Stochastic analysis of progressive failure of fractured rock masses containing non-persistent joint sets using key block analysis

A stochastic key block method is developed for the analysis of complex blocky rock masses containing non-persistent joint sets. A robust block generation program is developed to model the non-persistent discontinuities. Various uncertainties of geological and geometrical parameters of the discontinuities are considered and Monte Carlo simulations of key blocks are performed. Based on the present analysis, progressive failure of a rock mass can be evaluated in a stochastic manner and the statistics of the key blocks including the total number and volume, the maximum and mean volume, shape and failure mechanism, etc. can be assessed.

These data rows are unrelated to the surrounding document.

/-! ### setReg -/

@[simp] theorem State.setReg_pending (s : State) (a : Nat) (v : Word) : (s.setReg a v).pending = s.pending := (rfl)
@[simp] theorem State.setReg_fclk (s : State) (a : Nat) (v : Word) : (s.setReg a v).fclk = s.fclk := (rfl)
@[simp] theorem State.setReg_tb (s : State) (a : Nat) (v : Word) : (s.setReg a v).tb = s.tb := (rfl)
@[simp] theorem State.setReg_mtDue (s : State) (a : Nat) (v : Word) : (s.setReg a v).mtDue = s.mtDue := (rfl)
@[simp] theorem State.setReg_wrapDue (s : State) (a : Nat) (v : Word) : (s.setReg a v).wrapDue = s.wrapDue := (rfl)
@[simp] theorem State.setReg_syncDue (s : State) (a : Nat) (v : Word) : (s.setReg a v).syncDue = s.syncDue := (rfl)
@[simp] theorem State.setReg_tick10 (s : State) (a : Nat) (v : Word) : (s.setReg a v).tick10 = s.tick10 := (rfl)
@[simp] theorem State.setReg_corr (s : State) (a : Nat) (v : Word) : (s.setReg a v).corr = s.corr := (rfl)
@[simp] theorem State.setReg_slewT (s : State) (a : Nat) (v : Word) : (s.setReg a v).slewT = s.slewT := (rfl)
@[simp] theorem State.setReg_tbLog (s : State) (a : Nat) (v : Word) : (s.setReg a v).tbLog = s.tbLog := (rfl)
@[simp] theorem State.setReg_rd (s : State) (a : Nat) (v : Word) : (s.setReg a v).rd = s.rd := (rfl)
@[simp] theorem State.setReg_freeCtr (s : State) (a : Nat) (v : Word) : (s.setReg a v).freeCtr = s.freeCtr := (rfl)
@[simp] theorem State.setReg_marks (s : State) (a : Nat) (v : Word) : (s.setReg a v).marks = s.marks := (rfl)
@[simp] theorem State.setReg_halls (s : State) (a : Nat) (v : Word) : (s.setReg a v).halls = s.halls := (rfl)
@[simp] theorem State.setReg_hallErr (s : State) (a : Nat) (v : Word) : (s.setReg a v).hallErr = s.hallErr := (rfl)
@[simp] theorem State.setReg_nvs (s : State) (a : Nat) (v : Word) : (s.setReg a v).nvs = s.nvs := (rfl)
@[simp] theorem State.setReg_nvsErr (s : State) (a : Nat) (v : Word) : (s.setReg a v).nvsErr = s.nvsErr := (rfl)
@[simp] theorem State.setReg_routes (s : State) (a : Nat) (v : Word) : (s.setReg a v).routes = s.routes := (rfl)
@[simp] theorem State.setReg_pcr (s : State) (a : Nat) (v : Word) : (s.setReg a v).pcr = s.pcr := (rfl)
@[simp] theorem State.setReg_wvl (s : State) (a : Nat) (v : Word) : (s.setReg a v).wvl = s.wvl := (rfl)
@[simp] theorem State.setReg_inp (s : State) (a : Nat) (v : Word) : (s.setReg a v).inp = s.inp := (rfl)
@[simp] theorem State.setReg_trk (s : State) (a : Nat) (v : Word) : (s.setReg a v).trk = s.trk := (rfl)
@[simp] theorem State.setReg_bcnOut (s : State) (a : Nat) (v : Word) : (s.setReg a v).bcnOut = s.bcnOut := (rfl)
@[simp] theorem State.setReg_bcnIn (s : State) (a : Nat) (v : Word) : (s.setReg a v).bcnIn = s.bcnIn := (rfl)
@[simp] theorem State.setReg_pins (s : State) (a : Nat) (v : Word) : (s.setReg a v).pins = s.pins := (rfl)
@[simp] theorem State.setReg_stitch (s : State) (a : Nat) (v : Word) : (s.setReg a v).stitch = s.stitch := (rfl)
@[simp] theorem State.setReg_suPos (s : State) (a : Nat) (v : Word) : (s.setReg a v).suPos = s.suPos := (rfl)
@[simp] theorem State.setReg_suPath (s : State) (a : Nat) (v : Word) : (s.setReg a v).suPath = s.suPath := (rfl)
@[simp] theorem State.setReg_suActs (s : State) (a : Nat) (v : Word) : (s.setReg a v).suActs = s.suActs := (rfl)
@[simp] theorem State.setReg_suT (s : State) (a : Nat) (v : Word) : (s.setReg a v).suT = s.suT := (rfl)
@[simp] theorem State.setReg_inj (s : State) (a : Nat) (v : Word) : (s.setReg a v).inj = s.inj := (rfl)
@[simp] theorem State.setReg_ndl (s : State) (a : Nat) (v : Word) : (s.setReg a v).ndl = s.ndl := (rfl)
@[simp] theorem State.setReg_ncl (s : State) (a : Nat) (v : Word) : (s.setReg a v).ncl = s.ncl := (rfl)
@[simp] theorem State.setReg_cht (s : State) (a : Nat) (v : Word) : (s.setReg a v).cht = s.cht := (rfl)
@[simp] theorem State.setReg_gau (s : State) (a : Nat) (v : Word) : (s.setReg a v).gau = s.gau := (rfl)
@[simp] theorem State.setReg_cmp (s : State) (a : Nat) (v : Word) : (s.setReg a v).cmp = s.cmp := (rfl)
@[simp] theorem State.setReg_tmr (s : State) (a : Nat) (v : Word) : (s.setReg a v).tmr = s.tmr := (rfl)
@[simp] theorem State.setReg_tmrActs (s : State) (a : Nat) (v : Word) : (s.setReg a v).tmrActs = s.tmrActs := (rfl)
@[simp] theorem State.setReg_hal (s : State) (a : Nat) (v : Word) : (s.setReg a v).hal = s.hal := (rfl)
@[simp] theorem State.setReg_hook (s : State) (a : Nat) (v : Word) : (s.setReg a v).hook = s.hook := (rfl)
@[simp] theorem State.setReg_gal (s : State) (a : Nat) (v : Word) : (s.setReg a v).gal = s.gal := (rfl)
@[simp] theorem State.setReg_irt (s : State) (a : Nat) (v : Word) : (s.setReg a v).irt = s.irt := (rfl)
@[simp] theorem State.setReg_host (s : State) (a : Nat) (v : Word) : (s.setReg a v).host = s.host := (rfl)
@[simp] theorem State.setReg_stc (s : State) (a : Nat) (v : Word) : (s.setReg a v).stc = s.stc := (rfl)
@[simp] theorem State.setReg_tru (s : State) (a : Nat) (v : Word) : (s.setReg a v).tru = s.tru := (rfl)
@[simp] theorem State.setReg_can (s : State) (a : Nat) (v : Word) : (s.setReg a v).can = s.can := (rfl)
@[simp] theorem State.setReg_sent (s : State) (a : Nat) (v : Word) : (s.setReg a v).sent = s.sent := (rfl)
@[simp] theorem State.setReg_por (s : State) (a : Nat) (v : Word) : (s.setReg a v).por = s.por := (rfl)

This approach is applied to a hypothetical horseshoe shaped tunnel in a highly fractured rock mass. Three scenarios with varying mean discontinuity size are analyzed to consider size effect on the predicted blocks and key blocks. It is shown quantitatively that a persistent discontinuity network assumption causes over-fragmentation of predicted blocks, overestimation of key blocks, and underestimation of the largest key block volume compared with non-persistent ones. More realistic representation of the discontinuities by considering the non-persistence is important to give out more reliable failure estimation of fractured rock mass. In addition, a case study application to a slope at the right bank of the Jinping I hydropower station has been conducted. Key block statistics is also helpful in support design.